Je disais au début qu’à l’Île-du-Prince-Édouard, le gouvernement du Canada est le deuxième employeur en importance. À la page 251 du budget, on peut lire qu’aucune région ne devait être traitée de façon inéquitable en raison des compressions dans la fonction publique et que la majorité des postes coupés seraient dans la région de la capitale nationale. Or, si, dans l’ensemble du pays, 4,8 % des postes de la fonction publique ont été abolis, ce n’est pas ce qui s’est passé à l’Île-du-Prince-Édouard, où de 10 à 12 % des effectifs ont été remerciés. Autrement dit, quand le gouvernement a décidé de mettre la hache dans la fonction publique, il a frappé deux fois plutôt qu’une à l’Île-du-Prince-Édouard. Et ce n’est que la suite de la fâcheuse tendance qui se dessine depuis quelques années.

Au cours des dernières années, soit entre 2009 et 2011, la taille de la fonction publique a augmenté. Le nombre de fonctionnaires a augmenté de 2,9 % au pays, et de 5,1 % à Ottawa, mais il a diminué de 3,5 % à l’Île-du-Prince-Édouard. Par conséquent, le budget aggrave davantage l’élimination progressive des emplois dans ma province, et c’est une atteinte directe à notre économie.

Comme je l’ai dit, notre économie est saisonnière. Pendant l’hiver, 27 000 personnes dépendent de l’assurance-emploi pour gagner leur vie. Dans ma province, une partie des emplois bien rémunérés se trouvent dans la fonction publique fédérale, mais ces emplois disparaissent selon un taux deux fois plus élevé que la moyenne canadienne à cause des politiques économiques du gouvernement conservateur.

Cependant, chez moi, le sort des services de première ligne est pire que celui des fonctionnaires et des entreprises fréquentées par ceux-ci.
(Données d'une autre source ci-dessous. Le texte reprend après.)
-- ==== Sys2Proof/Machine/Check.lean ====
section
/-! DEFINITION. The check units (R384-R393) and the march engine (R394-R399): what a check computes, when a run starts and
what it leaves. -/

namespace Sys2Proof.Machine

/-! ## Check algorithms (R386-R388, Table 15.2) -/

/-- One bit of the reflected CRC of R386. -/
def ckuBit (pr c : Nat) (b : Bool) : Nat := if decide (c % 2 = 1) != b then (c / 2) ^^^ pr else c / 2

/-- The low n bits of a word, from bit 0 upward. -/
def ckuWord (pr n c : Nat) (w : Word) : Nat := (List.range n).foldl (fun c i => ckuBit pr c (bit w i)) c

/-- The CRC of words in word mode. -/
def ckuCrc (pr : Nat) (ws : List Word) : Nat := (ws.foldl (ckuWord pr 36) 0xFFFFFFFF) ^^^ 0xFFFFFFFF

/-- The CRC in octet mode: the last word supplies only `tail` octets. -/
def ckuOctets (pr tail : Nat) : Nat → List Word → Nat
  | c, [] => c
  | c, [w] => ckuWord pr (8 * tail) c w
  | c, w :: ws => ckuOctets pr tail (ckuWord pr 32 c w) ws

/-- How many records of `size` words fail R81. -/
def crc9Fails (size : Nat) : Nat → List Word → Nat
  | 0, _ => 0
  | n + 1, ws =>
    let last := ws.getD (size - 1) 0
    (if crc9 (ws.headD 0) last = fld last 8 0 then 0 else 1) + crc9Fails size n (ws.drop size)

/-- RES of a completed check. -/
def ckuResult (ctl : Word) (ws : List Word) : Word :=
  let pr := if fld ctl 33 32 = 0 then 0x82F63B78 else 0xEDB88320
  let tail := if fld ctl 27 26 = 0 then 4 else fld ctl 27 26
  if fld ctl 33 32 = 2 then
    let size := if bit ctl 28 then 4 else 2
    BitVec.ofNat 36 (crc9Fails size (ws.length / size) ws)
  else if fld ctl 33 32 = 3 then ws.foldl (· + ·) 0
  else if bit ctl 31 then BitVec.ofNat 36 (ckuOctets pr tail 0xFFFFFFFF ws ^^^ 0xFFFFFFFF)
  else BitVec.ofNat 36 (ckuCrc pr ws)

/-! ## Check units: 0-47 the clusters', 48 and 49 the device's -/

/-- A START that R389 refuses with CFG. -/
def State.ckuCfgBad (s : State) (u : Nat) (w : Word) : Bool :=
  let len := s.getF (.CKU_LEN u) F.CKU_LEN_LEN
  let alg := fld w 33 32
  len == 0 || decide ((if u < 48 then 65536 else 4194304) < len) || (s.reg (.CKU_ADDR u)).toNat % 4 != 0 ||
    (bit w 31 && decide (2 ≤ alg)) || (alg == 2 && len % (if bit w 28 then 4 else 2) != 0) || (bit w 30 && fld w 15 0 == 0)

/-- The memory is one that unit u may read (Table 15.1). -/
def ckuMayRead (u : Nat) : MemId → Bool
  | .spad n => decide (n < 192) && (n / 4 == u || decide (48 ≤ u))
  | .sched n => decide (n < 192) && (n / 4 == u || decide (48 ≤ u))
  | .shared c => c == u || decide (48 ≤ u)
  | .queue => decide (48 ≤ u)
  | .sup => decide (48 ≤ u)

/-- The whole region lies in one memory of Table 15.1. -/
def State.ckuRegionOk (s : State) (u : Nat) : Bool :=
  let a := (s.reg (.CKU_ADDR u)).toNat
  let len := s.getF (.CKU_LEN u) F.CKU_LEN_LEN
  decide (a < 2 ^ 36) && (match memOf a with
    | some m => ckuMayRead u m && decide (a + 4 * len ≤ m.base + 4 * m.words)
    | none => false)

/-- A check ends with an error code and the words read. -/
def State.ckuEnd (s : State) (u err cnt : Nat) : State :=
  let w := setBit (setBit (s.reg (.CKU_STS u)) 35 false) 34 true
  s.setReg (.CKU_STS u) (setFld (setFld w 30 28 err) 22 0 cnt)

/-- The words of the region up to and without the first uncorrectable one. -/
def State.ckuWords (s : State) (a : Nat) : Nat → List Word × Bool
  | 0 => ([], true)
  | n + 1 => if s.isBad a then ([], false) else let (ws, ok) := s.ckuWords (a + 4) n; (s.word a :: ws, ok)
Les contribuables qui veulent parler à quelqu’un au sujet de leur déclaration de revenus peuvent se rendre dans un bureau de l’Agence du revenu du Canada dans toutes les provinces du pays, sauf à l’Île-du-Prince-Édouard. Si des anciens combattants veulent parler à quelqu’un dans un bureau de district, ils peuvent le faire dans toutes les provinces du pays, sauf à l’Île-du-Prince-Édouard. Si des immigrants souhaitent parler de leur situation à un employé de Citoyenneté et Immigration Canada, ils peuvent le faire dans toutes les provinces du pays, sauf à l’Île-du-Prince-Édouard.

L’Île-du-Prince-Édouard demeure une province. Les politiques économiques du gouvernement punissent l’Île-du-Prince-Édouard. Au Canada, cette situation est inacceptable.